_Task objective_: Return only the lines of the listing below that run from the line with "2 ^ 16 - 1, 2" through the line with "def runs (i", both ends included, exactly as written.

-------

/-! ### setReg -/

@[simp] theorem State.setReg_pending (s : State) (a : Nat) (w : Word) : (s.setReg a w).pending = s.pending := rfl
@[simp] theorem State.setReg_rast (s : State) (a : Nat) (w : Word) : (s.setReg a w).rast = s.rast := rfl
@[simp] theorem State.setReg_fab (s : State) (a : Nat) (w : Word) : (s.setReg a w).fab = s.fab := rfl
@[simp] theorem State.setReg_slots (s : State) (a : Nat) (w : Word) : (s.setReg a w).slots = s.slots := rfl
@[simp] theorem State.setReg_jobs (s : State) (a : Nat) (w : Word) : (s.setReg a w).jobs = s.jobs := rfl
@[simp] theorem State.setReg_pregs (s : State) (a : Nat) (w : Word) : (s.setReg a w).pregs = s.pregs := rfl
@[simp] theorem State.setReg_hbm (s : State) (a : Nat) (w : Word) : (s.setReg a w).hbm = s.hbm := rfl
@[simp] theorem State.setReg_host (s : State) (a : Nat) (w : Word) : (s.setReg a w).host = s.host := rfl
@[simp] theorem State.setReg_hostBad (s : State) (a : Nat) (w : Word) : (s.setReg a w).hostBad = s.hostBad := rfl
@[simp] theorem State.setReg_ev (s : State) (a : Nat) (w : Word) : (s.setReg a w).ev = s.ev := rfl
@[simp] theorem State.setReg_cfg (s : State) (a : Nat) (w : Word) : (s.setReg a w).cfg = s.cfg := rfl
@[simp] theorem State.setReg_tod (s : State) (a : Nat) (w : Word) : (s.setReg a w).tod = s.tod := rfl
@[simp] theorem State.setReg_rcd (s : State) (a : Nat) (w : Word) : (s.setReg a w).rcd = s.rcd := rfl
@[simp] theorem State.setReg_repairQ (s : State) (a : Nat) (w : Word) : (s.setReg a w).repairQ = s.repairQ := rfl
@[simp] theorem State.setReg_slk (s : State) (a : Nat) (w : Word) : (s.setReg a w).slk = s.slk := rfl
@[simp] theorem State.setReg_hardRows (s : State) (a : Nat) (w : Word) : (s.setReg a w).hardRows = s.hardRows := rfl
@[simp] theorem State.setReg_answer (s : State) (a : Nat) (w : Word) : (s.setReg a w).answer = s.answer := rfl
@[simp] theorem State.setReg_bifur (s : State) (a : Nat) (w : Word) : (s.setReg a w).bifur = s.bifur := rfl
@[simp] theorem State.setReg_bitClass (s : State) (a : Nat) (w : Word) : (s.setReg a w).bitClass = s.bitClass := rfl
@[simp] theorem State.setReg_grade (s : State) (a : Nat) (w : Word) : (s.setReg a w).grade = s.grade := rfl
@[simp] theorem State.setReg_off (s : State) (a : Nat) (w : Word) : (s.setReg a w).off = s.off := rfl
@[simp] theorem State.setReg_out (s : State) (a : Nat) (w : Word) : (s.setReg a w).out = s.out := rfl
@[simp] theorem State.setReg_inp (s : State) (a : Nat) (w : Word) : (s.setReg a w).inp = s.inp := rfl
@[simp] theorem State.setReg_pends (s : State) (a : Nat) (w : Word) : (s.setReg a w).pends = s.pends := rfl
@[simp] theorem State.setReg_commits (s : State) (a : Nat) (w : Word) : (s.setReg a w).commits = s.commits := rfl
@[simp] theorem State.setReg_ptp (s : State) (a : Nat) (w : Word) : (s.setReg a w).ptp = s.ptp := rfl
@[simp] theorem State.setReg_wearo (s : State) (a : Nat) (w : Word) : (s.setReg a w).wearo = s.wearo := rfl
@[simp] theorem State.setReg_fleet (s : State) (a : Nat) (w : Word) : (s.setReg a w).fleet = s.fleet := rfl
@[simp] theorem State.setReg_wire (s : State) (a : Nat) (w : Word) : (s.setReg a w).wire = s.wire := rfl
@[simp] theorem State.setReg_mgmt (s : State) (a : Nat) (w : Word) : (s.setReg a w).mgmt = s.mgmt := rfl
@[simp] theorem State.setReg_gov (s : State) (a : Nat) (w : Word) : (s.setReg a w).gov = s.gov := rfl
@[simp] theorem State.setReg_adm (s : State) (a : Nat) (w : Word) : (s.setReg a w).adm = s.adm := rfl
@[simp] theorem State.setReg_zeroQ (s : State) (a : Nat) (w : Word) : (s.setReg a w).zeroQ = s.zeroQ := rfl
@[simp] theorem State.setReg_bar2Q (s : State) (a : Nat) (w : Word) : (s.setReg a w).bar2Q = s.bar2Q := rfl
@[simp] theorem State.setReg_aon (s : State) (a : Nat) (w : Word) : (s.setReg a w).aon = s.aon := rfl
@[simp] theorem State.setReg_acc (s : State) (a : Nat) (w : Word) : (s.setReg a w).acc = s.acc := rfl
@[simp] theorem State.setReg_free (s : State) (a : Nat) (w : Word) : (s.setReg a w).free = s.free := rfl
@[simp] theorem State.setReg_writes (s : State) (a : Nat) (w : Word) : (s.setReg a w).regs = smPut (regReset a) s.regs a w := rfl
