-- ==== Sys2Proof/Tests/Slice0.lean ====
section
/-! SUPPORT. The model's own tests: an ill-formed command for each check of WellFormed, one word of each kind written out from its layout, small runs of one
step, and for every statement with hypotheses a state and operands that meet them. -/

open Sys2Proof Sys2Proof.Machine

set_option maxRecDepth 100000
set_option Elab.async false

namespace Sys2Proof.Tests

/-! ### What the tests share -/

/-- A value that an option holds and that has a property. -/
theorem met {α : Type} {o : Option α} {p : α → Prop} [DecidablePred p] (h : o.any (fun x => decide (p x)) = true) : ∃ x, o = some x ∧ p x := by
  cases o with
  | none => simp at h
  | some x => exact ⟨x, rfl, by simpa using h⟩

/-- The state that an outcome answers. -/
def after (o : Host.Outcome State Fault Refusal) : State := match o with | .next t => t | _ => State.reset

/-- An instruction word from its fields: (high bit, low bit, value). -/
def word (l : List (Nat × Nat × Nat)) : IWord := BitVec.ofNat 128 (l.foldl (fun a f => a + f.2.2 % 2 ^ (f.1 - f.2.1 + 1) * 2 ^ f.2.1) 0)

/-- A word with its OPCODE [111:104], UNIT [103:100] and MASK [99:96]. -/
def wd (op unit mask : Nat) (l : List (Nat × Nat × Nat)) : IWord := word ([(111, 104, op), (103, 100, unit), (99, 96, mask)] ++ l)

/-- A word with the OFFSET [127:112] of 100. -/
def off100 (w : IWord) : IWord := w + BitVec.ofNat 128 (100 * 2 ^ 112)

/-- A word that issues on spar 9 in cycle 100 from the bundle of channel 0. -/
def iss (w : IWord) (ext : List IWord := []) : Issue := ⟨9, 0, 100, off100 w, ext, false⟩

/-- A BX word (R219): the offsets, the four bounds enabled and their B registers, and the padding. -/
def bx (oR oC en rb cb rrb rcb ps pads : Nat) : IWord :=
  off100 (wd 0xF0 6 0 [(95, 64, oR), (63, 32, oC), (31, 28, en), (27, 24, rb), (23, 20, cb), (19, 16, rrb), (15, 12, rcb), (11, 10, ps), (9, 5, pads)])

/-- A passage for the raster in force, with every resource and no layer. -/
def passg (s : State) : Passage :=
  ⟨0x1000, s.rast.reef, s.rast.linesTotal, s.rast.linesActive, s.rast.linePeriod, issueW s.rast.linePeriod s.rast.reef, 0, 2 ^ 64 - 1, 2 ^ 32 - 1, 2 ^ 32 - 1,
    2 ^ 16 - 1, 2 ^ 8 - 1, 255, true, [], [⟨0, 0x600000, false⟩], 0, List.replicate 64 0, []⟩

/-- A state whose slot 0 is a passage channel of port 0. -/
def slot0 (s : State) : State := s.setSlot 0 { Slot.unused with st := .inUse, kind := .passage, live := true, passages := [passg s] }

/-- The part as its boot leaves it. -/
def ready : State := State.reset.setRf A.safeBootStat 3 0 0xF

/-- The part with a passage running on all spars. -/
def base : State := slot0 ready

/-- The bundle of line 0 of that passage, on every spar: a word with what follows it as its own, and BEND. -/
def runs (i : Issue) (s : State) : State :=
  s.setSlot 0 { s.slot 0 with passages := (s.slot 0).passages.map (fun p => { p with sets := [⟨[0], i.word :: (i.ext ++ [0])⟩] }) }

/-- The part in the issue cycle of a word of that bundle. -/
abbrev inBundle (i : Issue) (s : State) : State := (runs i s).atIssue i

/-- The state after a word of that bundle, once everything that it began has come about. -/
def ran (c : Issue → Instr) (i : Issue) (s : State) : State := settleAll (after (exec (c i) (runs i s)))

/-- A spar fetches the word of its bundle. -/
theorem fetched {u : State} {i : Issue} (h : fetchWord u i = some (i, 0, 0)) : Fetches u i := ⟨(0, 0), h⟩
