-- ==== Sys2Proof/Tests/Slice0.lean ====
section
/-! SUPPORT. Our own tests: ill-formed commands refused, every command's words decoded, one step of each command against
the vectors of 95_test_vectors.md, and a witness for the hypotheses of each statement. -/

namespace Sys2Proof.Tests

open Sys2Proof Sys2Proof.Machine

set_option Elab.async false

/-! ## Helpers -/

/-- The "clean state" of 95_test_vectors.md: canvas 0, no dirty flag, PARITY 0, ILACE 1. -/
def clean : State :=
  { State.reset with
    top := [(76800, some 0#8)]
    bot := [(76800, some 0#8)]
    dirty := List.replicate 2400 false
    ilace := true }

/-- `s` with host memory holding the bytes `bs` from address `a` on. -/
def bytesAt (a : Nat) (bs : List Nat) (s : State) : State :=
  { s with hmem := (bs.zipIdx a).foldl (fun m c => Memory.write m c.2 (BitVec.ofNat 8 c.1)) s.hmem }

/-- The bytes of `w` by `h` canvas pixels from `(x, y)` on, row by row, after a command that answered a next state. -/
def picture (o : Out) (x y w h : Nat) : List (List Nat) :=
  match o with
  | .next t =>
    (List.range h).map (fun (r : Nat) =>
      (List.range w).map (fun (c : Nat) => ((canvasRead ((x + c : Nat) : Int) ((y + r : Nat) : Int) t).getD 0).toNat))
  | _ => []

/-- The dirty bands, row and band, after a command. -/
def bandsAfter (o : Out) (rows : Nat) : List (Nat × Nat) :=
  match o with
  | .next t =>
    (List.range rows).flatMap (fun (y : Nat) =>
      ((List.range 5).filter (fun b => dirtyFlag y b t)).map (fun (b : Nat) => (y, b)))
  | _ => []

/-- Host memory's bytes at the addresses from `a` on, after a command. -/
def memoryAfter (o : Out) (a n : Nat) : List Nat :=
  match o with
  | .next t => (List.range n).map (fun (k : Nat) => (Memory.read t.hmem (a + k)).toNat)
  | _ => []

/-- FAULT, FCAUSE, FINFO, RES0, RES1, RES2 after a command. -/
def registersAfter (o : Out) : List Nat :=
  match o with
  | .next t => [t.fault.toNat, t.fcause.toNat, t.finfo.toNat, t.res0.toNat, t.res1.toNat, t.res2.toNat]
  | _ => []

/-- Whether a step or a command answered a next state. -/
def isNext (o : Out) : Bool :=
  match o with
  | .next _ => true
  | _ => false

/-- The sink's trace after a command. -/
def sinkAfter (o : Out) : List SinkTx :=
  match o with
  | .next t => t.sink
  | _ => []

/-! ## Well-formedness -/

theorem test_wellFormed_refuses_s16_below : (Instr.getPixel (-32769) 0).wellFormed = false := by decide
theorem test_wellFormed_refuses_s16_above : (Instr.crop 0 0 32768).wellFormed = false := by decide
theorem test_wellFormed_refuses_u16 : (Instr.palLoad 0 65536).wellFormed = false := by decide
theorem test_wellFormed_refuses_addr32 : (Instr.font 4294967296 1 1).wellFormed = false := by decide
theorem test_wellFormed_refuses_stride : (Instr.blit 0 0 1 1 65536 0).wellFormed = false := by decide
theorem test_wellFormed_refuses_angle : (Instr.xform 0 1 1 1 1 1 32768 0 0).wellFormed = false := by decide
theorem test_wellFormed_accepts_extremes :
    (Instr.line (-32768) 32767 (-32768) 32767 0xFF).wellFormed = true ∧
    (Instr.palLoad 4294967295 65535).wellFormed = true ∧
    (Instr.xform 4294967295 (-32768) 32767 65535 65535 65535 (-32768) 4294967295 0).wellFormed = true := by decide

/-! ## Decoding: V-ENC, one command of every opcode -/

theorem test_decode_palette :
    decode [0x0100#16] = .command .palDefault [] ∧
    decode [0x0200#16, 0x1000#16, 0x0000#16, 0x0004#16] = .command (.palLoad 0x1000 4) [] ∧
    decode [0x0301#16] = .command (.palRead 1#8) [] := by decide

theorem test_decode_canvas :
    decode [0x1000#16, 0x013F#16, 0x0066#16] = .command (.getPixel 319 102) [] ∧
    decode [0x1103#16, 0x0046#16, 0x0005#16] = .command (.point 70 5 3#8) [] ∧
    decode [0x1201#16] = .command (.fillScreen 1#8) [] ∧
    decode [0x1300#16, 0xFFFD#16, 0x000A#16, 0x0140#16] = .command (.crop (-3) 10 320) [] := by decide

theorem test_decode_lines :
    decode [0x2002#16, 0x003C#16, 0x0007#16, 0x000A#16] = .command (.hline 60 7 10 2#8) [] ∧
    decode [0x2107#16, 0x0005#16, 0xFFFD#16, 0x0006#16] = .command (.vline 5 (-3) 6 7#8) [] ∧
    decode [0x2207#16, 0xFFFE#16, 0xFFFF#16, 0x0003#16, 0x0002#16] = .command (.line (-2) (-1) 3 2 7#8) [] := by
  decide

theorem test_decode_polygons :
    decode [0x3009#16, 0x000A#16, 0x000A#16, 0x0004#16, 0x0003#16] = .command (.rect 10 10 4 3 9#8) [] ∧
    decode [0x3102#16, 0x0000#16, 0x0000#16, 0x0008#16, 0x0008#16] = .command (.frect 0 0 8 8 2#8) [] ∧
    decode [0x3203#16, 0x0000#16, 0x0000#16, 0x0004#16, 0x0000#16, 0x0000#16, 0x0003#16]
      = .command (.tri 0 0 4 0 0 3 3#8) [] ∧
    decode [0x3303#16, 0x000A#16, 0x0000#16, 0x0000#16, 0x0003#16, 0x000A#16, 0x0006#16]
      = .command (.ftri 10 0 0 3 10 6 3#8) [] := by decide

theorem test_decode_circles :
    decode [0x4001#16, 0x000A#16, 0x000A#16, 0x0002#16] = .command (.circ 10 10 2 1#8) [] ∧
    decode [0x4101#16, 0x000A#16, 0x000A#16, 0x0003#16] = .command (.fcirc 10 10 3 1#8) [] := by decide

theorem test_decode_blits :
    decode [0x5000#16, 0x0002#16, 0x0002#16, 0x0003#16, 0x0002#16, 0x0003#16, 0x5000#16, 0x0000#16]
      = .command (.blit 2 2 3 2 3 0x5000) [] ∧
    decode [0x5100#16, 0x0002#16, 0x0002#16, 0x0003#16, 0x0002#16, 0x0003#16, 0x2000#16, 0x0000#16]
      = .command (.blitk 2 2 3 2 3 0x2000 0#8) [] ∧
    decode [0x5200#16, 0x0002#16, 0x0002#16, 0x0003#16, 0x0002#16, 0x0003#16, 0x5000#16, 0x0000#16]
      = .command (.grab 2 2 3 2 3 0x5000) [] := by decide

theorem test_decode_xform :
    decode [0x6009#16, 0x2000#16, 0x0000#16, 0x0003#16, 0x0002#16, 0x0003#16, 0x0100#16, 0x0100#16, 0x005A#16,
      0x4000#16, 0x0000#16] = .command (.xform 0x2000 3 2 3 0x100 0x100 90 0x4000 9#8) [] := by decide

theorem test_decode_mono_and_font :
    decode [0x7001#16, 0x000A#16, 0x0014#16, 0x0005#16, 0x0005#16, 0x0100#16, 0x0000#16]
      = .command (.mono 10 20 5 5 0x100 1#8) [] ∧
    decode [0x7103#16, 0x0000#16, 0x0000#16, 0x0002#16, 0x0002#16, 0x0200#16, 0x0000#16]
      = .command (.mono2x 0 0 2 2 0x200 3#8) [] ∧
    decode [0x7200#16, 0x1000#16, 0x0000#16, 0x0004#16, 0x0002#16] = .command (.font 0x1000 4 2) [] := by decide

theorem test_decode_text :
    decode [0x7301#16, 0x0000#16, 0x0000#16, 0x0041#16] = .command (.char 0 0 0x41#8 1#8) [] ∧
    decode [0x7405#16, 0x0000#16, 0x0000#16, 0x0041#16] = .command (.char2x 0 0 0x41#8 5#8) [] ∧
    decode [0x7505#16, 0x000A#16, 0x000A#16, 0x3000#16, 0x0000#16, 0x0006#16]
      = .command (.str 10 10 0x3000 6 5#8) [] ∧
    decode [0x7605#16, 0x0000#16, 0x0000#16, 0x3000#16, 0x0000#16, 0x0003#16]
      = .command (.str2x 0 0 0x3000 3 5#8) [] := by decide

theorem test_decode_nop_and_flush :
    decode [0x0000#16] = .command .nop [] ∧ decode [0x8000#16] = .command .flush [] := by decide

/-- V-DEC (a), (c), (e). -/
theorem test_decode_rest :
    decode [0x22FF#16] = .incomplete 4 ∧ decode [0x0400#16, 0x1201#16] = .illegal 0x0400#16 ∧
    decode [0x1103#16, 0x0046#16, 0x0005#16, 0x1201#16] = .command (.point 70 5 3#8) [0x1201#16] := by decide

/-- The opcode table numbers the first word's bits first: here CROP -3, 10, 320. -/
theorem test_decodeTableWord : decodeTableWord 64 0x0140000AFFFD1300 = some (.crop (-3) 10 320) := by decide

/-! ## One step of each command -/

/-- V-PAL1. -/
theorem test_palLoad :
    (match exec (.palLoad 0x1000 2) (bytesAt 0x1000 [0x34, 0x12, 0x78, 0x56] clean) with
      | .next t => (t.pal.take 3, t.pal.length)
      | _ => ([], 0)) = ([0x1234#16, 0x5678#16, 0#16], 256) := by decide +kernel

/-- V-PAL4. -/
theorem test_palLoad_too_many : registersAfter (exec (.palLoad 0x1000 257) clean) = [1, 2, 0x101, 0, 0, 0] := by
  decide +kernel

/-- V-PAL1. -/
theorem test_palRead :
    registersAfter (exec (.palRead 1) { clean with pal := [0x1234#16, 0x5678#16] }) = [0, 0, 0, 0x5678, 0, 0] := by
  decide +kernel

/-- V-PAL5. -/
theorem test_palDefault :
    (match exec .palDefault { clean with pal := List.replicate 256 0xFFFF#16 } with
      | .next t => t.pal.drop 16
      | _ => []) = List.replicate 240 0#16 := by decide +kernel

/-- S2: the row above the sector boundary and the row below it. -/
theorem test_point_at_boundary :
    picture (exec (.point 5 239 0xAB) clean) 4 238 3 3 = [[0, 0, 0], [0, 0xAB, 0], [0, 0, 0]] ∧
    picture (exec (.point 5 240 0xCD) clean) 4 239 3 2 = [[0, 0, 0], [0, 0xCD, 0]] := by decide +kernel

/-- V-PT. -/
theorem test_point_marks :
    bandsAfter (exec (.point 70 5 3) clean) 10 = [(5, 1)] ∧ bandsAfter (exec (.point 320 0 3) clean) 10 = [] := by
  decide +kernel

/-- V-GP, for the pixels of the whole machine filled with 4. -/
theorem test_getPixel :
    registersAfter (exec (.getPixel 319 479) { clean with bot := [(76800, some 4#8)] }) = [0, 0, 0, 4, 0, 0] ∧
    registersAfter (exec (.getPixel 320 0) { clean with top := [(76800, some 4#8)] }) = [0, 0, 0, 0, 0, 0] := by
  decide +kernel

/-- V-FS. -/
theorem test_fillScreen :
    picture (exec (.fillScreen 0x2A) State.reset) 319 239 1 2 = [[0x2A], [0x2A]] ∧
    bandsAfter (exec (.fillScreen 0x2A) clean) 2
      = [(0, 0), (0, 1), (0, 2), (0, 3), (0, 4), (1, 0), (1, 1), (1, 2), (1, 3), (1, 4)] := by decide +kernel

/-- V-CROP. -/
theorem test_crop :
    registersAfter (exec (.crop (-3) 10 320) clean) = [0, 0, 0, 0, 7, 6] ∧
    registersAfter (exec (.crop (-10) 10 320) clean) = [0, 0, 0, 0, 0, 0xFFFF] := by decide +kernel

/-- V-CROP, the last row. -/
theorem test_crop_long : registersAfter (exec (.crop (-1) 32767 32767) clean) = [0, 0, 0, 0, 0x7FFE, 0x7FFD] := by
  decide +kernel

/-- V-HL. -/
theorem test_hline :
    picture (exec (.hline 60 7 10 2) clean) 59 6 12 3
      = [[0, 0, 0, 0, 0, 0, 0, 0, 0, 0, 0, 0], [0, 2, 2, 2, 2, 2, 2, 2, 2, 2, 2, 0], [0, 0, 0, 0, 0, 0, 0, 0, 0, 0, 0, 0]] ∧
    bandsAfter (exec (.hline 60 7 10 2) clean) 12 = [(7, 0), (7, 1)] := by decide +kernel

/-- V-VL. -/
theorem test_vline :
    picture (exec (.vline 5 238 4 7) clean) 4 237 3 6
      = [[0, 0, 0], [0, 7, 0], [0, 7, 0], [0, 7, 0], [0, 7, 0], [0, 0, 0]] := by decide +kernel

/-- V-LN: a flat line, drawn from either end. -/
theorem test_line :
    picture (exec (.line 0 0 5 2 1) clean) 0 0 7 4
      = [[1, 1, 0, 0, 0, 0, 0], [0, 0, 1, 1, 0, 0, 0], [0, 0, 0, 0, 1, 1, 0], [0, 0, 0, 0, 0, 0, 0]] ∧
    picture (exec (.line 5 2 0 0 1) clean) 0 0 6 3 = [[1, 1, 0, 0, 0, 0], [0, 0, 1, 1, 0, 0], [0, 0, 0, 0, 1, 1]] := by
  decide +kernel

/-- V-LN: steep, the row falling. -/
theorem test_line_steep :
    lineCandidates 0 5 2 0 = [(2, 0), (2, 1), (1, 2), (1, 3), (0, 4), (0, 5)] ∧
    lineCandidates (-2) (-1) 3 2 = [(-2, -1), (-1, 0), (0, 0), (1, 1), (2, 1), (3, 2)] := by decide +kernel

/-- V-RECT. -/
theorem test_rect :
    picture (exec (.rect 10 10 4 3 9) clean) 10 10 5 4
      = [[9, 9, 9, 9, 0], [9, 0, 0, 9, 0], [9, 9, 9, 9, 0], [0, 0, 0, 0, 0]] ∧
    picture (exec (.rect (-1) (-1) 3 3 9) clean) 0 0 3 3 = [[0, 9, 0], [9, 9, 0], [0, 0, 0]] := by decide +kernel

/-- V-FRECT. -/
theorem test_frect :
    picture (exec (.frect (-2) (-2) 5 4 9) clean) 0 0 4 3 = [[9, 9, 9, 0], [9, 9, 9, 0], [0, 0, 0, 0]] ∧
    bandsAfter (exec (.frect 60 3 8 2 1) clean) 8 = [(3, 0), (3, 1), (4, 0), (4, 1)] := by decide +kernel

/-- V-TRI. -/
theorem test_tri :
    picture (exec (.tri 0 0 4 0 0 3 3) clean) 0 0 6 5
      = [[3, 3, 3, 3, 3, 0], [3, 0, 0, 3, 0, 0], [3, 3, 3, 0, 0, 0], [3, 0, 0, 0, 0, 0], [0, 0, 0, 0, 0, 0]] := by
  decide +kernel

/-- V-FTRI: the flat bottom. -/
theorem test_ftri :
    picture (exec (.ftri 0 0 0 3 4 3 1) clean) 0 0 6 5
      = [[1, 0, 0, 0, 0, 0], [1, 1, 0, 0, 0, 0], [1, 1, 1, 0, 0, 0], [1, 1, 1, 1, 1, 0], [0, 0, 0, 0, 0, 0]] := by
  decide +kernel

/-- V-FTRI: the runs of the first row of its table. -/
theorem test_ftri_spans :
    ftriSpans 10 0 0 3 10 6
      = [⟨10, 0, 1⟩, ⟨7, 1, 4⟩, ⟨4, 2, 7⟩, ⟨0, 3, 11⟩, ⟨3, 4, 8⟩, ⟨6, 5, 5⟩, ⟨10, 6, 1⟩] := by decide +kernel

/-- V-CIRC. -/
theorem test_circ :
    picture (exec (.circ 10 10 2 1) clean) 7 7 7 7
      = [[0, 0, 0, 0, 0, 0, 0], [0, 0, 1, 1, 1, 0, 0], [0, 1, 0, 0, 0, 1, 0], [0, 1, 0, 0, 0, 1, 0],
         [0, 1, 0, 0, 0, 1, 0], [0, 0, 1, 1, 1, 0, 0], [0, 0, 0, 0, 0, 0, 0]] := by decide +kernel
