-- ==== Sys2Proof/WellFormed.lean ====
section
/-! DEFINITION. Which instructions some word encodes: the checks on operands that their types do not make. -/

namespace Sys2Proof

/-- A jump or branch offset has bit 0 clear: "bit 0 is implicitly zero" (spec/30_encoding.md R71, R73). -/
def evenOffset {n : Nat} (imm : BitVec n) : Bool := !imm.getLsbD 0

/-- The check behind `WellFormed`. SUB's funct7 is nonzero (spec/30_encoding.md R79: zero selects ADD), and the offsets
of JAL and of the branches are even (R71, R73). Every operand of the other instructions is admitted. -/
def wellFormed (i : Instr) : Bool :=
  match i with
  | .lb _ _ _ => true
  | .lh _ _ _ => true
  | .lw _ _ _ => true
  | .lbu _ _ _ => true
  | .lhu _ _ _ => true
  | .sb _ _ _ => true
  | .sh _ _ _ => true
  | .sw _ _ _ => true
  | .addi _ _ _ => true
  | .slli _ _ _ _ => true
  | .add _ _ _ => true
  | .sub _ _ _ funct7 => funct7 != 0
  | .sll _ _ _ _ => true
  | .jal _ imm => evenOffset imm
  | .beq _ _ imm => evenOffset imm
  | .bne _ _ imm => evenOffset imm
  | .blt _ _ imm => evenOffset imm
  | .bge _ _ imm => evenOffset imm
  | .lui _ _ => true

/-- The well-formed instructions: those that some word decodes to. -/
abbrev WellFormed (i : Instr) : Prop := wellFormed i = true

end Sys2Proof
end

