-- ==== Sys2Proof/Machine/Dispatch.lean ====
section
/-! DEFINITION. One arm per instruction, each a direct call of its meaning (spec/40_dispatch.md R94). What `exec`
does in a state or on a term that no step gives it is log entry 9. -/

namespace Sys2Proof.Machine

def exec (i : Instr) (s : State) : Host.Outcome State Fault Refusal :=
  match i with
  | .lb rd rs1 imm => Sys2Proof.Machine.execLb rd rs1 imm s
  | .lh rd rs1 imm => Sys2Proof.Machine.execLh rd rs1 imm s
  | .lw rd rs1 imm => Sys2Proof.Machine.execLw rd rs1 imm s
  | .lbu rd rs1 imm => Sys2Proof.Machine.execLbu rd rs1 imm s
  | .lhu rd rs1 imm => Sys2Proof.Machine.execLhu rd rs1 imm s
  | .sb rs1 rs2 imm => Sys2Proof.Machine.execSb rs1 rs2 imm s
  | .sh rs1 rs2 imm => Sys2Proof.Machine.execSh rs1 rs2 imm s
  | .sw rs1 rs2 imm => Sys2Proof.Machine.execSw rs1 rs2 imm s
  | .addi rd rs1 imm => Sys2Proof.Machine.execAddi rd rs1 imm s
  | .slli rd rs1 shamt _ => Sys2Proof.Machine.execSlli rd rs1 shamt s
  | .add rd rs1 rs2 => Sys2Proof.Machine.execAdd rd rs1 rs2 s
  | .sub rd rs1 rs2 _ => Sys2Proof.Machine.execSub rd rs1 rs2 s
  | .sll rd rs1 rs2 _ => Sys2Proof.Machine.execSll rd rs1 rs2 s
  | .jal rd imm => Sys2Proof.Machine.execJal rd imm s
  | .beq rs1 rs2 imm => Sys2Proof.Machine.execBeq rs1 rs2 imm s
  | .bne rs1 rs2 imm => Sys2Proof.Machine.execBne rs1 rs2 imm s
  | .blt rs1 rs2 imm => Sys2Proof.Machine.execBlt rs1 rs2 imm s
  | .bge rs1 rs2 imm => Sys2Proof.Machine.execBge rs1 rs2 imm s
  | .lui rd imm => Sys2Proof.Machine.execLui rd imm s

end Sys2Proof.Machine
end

-------

_Solution to this exercise_:
    2 ^ 16 - 1, 2 ^ 8 - 1, 255, true, [], [⟨0, 0x600000, false⟩], 0, List.replicate 64 0, []⟩

/-- A state whose slot 0 is a passage channel of port 0. -/
def slot0 (s : State) : State := s.setSlot 0 { Slot.unused with st := .inUse, kind := .passage, live := true, passages := [passg s] }

/-- The part as its boot leaves it. -/
def ready : State := State.reset.setRf A.safeBootStat 3 0 0xF

/-- The part with a passage running on all spars. -/
def base : State := slot0 ready

/-- The bundle of line 0 of that passage, on every spar: a word with what follows it as its own, and BEND. -/
def runs (i : Issue) (s : State) : State :=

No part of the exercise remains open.